In stating directives for the AICPA in 1995, Chairman Ronald Cohen included the
AECCs formula for a competitive profession. First, Cohen stated that the
profession must attract talented people--those who are amply paid and capable
of offering value-added services to clients. Second, the profession must be
committed to proper education. This requires an academic community that is
attuned to what the profession needs, better integration of education with
practice, and increased education requirements--all done on a national level
(Von Brachel, 1995).
The desire to attract more productive workers and better train them by teaching
more real-world skills is also found in many of the industries involved in the
current skill standards movement.

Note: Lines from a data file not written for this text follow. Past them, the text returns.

-- ==== Sys2Proof/Tests/Slice0.lean ====
section
/-!
SUPPORT. Tests: ill-formed commands are refused, words written out from the encoding tables decode, worked examples and tables of the
spec, and for each statement a state and operands that meet its hypotheses.
-/

namespace Sys2Proof.Tests

open Sys2Proof.Machine

/-! ### Small states -/

/-- Registers after reset but for those listed: field, instance, element, value. -/
def regsOf (l : List (Fld × Nat × Nat × Nat)) : List (RegKey × Nat) := l.map (fun e => (e.1.key e.2.1 e.2.2.1, e.2.2.2))

/-- The state after reset but for the registers listed. -/
def stOf (l : List (Fld × Nat × Nat × Nat)) : State := { State.reset with regs := regsOf l }

/-- The same with no device reset under way. -/
def bootedAt (l : List (Fld × Nat × Nat × Nat)) : State := { stOf l with rst := { State.reset.rst with inReset := false } }

/-- Kid 0 at word 0x0010 with the words in its queue, four with the WAITs behind them, the general registers b, and the registers listed. -/
def kidAt (ws : List PWord) (b : Regs) (l : List (Fld × Nat × Nat × Nat)) : State :=
  let q := (List.range 4).map (fun i => (⟨0x10 + BitVec.ofNat 16 i, some (ws.getD i 0x0009), false, none⟩ : QWord))
  { stOf ((kc_KSTAT_STATE, 0, 0, 0) :: l) with kids := [(0, { b := b, pc := 0x10, fpc := 0x14, pq := q })] }

/-- The state with the timebase counter at a value. -/
def atCount (n : Nat) (s : State) : State := { s with tb := { s.tb with count := BitVec.ofNat 64 n } }

/-- Registers that are all zero. -/
def zeros : Regs := Vector.replicate 16 0

/-- Registers with pair 1 at an address and pair 2 at a value. -/
def pairs (a v : Nat) : Regs := Claims.withPair (Claims.withPair zeros 1 a) 2 v

/-- Fawn 0 running at word 5 of its program, which holds the word w there. -/
def fawnAt (w : Nat) (b : Regs) (l : List (Fld × Nat × Nat × Nat)) : State :=
  let s := { stOf l with fawns := [(0, { b := b, pc := 5, st := .running })] }
  memWrite s (fawnProgAddr 0 5) (bytesLE 2 w) ⟨0, 0⟩

/-- The outcome is a next state with the property. -/
def nextIs (o : Out) (p : State → Bool) : Bool := match o with
  | .next t => p t
  | _ => false

/-- The first word of kid k, as a test that evaluates. -/
def firstWord (s : State) (k : KidId) : Option (PWord × State) := match needWords (setKid s k (kidOf s k).atPc) k 1 with
  | (.ready, t) => (queued t k 0).map (fun w => (w, t))
  | _ => none

/-- Kid k issues i, as a test that evaluates. -/
def issuesK (s : State) (k : KidId) (i : Instr) : Bool :=
  kidReady s k && (!(kidOf s k).rep || !repForbidden i) && match firstWord s k with
    | some (w, t) =>
      if twoWords w then match needWords (chargeWord t k 0) k 2 with
        | (.ready, u) => match queued u k 1 with
          | some w₂ => decide (decodeInstr (.kid k) w w₂ = i)
          | none => false
        | _ => false
      else decide (decodeInstr (.kid k) w 0 = i)
    | none => false

theorem firstWord_has {s : State} {k : KidId} {w : PWord} {t : State} (h : firstWord s k = some (w, t)) :
    kidHas (setKid s k (kidOf s k).atPc) k 1 w t := by
  unfold firstWord at h
  split at h
  · next u hu =>
    cases hq : queued u k 0 with
    | none => rw [hq] at h; cases h
    | some v => rw [hq] at h; cases h; exact ⟨hu, hq⟩
  · cases h

theorem issuesK_sound {s : State} {k : KidId} {i : Instr} (h : issuesK s k i = true) : kidIssues s k i := by
  unfold issuesK at h
  simp only [Bool.and_eq_true, Bool.or_eq_true, Bool.not_eq_true'] at h
  obtain ⟨⟨hr, hf⟩, h⟩ := h
  have hf : (kidOf s k).rep = true → repForbidden i = false := fun hrep => by
    rcases hf with hf | hf
    · rw [hrep] at hf; cases hf
    · exact hf
  cases hw : firstWord s k with
  | none => rw [hw] at h; cases h
  | some p =>
    obtain ⟨w, t⟩ := p
    rw [hw] at h
    dsimp only at h
    refine ⟨hr, w, t, firstWord_has hw, ?_, hf⟩
    split at h
    · next h2 =>
      rw [if_pos h2]
      split at h
      · next u hu =>
        split at h
        · next v hv => exact ⟨v, u, ⟨hu, hv⟩, of_decide_eq_true h⟩
        · cases h
      · cases h
    · next h2 => rw [if_neg h2]; exact of_decide_eq_true h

A majority of the 22 industry-based skill
standard pilot projects started in the early 1990s identified SCANS skills in
their skill standards. Interviews with project directors indicated an
indisputable need for these real-world skills if industries were to transform
themselves and their workers. Despite this indisputable promotion of SCANS
skills, there is no established, statistically validated method to assess such
skills. Efforts to do so, however, are taking place in organizations such as
American College Testing (ACT).
Problems Developing Accounting Curricula
Despite the apparent consensus among members of the accounting community that
accountants need broad-based skills to function effectively in the workplace,
the community has failed to reach agreement about how those skills should be
classified and taught. Several issues have complicated a specific discussion of
accounting curricula. First, the ambiguity surrounding exactly what accountants
do has created disagreement over what they need to know and how they should
learn. Second, the constant broadening of accounting activities has made it
difficult to develop timely education, especially when educators in colleges
and universities often lack contemporary marketplace experience that they can
bring into the classroom. Third, even to the extent that planners have
understood what accountants need to know, the relationship between that body of
knowledge and abilities on the one hand and any educational program on the
other is not always clear. All of these issues are common to the occupations
and groups that are trying to set standards and determine the most effective
strategy to equip aspiring practitioners with appropriate skills.
In
the late 1980s, the Accounting Education Change Commission (AECC), established
by the AAA and funded by the Big 6 accounting firms, investigated the reasons
why employers (particularly the large accounting firms) appeared to be
displeased with the caliber and abilities of new accounting graduates. They
also sought to identify why accounting programs were not able to enroll quality
students. The AECC was directed to "change accounting education in such a way
that many of the brightest students will decide to major in accounting"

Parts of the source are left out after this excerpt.